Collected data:

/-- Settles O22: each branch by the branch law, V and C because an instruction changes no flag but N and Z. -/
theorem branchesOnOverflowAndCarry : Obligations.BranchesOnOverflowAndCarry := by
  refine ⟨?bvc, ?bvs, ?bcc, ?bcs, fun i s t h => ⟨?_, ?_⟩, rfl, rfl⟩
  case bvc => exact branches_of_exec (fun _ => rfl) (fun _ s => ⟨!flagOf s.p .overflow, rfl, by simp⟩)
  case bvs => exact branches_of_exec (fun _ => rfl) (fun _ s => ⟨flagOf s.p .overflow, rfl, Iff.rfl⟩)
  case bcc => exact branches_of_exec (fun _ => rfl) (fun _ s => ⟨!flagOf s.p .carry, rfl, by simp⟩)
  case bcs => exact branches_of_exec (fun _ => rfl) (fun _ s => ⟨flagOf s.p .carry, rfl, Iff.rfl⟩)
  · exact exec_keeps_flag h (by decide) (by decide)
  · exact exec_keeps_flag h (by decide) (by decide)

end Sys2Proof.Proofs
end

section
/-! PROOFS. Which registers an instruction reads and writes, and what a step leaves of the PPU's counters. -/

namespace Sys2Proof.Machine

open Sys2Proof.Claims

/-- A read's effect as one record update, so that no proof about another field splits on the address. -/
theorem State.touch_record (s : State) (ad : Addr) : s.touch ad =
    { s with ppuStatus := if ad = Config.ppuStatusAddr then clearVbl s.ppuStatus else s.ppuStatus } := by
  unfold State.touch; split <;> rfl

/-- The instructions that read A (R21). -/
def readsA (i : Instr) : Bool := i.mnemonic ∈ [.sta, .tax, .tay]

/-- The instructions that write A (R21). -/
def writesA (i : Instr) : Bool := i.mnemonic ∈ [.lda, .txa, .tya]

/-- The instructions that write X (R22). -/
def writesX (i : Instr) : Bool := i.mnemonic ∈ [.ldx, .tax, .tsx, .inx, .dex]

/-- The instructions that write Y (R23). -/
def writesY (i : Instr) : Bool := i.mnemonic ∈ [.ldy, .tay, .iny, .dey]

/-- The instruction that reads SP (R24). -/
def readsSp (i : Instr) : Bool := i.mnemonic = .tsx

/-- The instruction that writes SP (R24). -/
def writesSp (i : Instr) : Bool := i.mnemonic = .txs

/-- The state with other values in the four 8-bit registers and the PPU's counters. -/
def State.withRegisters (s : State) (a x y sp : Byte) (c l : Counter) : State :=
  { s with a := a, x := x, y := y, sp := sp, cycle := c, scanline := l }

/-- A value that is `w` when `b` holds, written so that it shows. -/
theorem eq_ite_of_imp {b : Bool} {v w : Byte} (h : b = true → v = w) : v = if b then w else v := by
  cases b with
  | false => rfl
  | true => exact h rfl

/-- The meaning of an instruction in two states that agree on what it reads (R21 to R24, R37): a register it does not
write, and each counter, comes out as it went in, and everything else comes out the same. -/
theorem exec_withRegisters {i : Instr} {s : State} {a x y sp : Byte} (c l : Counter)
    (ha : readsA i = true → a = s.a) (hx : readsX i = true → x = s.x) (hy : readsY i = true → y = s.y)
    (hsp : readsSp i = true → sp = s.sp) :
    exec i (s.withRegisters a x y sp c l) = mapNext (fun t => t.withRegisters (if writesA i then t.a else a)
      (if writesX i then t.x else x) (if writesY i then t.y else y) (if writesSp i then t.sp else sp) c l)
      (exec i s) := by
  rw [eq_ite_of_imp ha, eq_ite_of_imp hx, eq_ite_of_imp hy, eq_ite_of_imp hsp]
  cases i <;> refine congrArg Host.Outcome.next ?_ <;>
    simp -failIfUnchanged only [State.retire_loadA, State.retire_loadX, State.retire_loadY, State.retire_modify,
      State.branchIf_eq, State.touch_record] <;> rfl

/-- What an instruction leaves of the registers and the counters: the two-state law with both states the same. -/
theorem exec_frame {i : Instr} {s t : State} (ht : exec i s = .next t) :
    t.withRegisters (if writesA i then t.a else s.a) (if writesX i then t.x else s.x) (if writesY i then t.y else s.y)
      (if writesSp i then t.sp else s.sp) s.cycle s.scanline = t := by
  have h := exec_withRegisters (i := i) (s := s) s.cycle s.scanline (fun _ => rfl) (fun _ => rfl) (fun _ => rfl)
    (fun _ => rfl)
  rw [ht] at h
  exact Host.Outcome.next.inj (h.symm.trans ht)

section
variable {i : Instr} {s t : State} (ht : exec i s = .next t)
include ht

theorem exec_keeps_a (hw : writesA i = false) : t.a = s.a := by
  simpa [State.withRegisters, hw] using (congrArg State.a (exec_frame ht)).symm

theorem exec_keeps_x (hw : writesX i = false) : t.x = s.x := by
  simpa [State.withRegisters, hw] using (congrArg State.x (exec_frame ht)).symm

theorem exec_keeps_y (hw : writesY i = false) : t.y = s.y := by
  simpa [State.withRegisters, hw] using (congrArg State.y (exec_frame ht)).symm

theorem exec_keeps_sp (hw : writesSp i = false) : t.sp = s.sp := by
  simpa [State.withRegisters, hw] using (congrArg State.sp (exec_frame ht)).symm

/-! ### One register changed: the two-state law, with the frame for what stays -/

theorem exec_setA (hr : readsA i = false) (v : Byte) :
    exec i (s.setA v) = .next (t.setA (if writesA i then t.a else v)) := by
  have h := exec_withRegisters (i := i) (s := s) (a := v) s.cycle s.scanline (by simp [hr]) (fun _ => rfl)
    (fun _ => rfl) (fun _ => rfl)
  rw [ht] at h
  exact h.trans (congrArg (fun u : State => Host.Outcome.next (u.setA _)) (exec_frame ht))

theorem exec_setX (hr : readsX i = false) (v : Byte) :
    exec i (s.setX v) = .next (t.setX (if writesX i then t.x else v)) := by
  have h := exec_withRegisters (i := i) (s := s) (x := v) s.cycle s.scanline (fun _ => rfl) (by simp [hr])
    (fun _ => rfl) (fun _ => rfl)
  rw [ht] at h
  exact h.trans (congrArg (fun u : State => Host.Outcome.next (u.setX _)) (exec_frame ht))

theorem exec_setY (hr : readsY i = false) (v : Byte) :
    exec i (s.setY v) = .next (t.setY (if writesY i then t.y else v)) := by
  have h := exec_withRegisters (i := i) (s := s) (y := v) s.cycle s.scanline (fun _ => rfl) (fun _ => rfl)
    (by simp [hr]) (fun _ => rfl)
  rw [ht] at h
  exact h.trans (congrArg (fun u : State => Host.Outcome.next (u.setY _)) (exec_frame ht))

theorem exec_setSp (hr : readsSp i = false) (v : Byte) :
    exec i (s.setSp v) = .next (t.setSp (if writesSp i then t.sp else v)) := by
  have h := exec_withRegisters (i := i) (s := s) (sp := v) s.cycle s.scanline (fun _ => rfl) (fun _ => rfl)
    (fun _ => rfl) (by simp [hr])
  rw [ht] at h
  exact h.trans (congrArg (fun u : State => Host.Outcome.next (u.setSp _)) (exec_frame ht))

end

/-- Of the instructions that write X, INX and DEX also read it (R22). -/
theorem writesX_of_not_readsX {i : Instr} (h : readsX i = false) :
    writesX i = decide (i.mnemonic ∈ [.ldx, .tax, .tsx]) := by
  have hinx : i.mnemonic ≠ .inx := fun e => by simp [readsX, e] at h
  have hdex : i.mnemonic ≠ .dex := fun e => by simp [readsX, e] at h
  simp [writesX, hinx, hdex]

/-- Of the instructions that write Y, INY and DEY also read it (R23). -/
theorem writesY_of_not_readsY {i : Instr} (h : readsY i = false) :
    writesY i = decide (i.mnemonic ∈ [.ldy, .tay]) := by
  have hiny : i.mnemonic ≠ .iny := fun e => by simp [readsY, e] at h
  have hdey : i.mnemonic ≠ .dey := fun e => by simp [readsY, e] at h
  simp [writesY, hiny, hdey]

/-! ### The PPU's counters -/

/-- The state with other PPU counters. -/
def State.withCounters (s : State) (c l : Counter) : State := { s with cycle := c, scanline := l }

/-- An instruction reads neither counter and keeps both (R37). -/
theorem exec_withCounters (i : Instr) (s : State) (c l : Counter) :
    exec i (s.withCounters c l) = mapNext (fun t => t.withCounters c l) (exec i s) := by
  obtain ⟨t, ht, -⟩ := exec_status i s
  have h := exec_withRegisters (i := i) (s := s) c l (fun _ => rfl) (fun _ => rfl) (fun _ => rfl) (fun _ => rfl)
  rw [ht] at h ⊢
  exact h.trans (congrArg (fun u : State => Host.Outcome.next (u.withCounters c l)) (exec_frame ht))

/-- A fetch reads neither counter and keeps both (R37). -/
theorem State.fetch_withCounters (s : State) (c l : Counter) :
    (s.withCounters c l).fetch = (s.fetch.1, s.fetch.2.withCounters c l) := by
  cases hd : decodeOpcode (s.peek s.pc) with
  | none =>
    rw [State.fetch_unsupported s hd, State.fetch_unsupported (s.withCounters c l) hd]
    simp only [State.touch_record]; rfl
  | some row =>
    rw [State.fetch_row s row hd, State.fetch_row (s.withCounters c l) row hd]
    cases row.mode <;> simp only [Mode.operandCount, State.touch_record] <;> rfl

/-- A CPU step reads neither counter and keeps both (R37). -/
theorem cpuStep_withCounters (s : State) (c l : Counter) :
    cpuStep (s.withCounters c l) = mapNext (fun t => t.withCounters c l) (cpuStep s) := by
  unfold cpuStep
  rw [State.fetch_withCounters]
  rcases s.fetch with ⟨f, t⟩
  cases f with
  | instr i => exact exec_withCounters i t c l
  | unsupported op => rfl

Task goal: Starting with the line that holds "unfold State.touch; split <;> rfl" and ending with the line that holds "write A (R21). -/", retype every line in the data above exactly, and nothing else.

Exercise result:
  unfold State.touch; split <;> rfl

/-- The instructions that read A (R21). -/
def readsA (i : Instr) : Bool := i.mnemonic ∈ [.sta, .tax, .tay]

/-- The instructions that write A (R21). -/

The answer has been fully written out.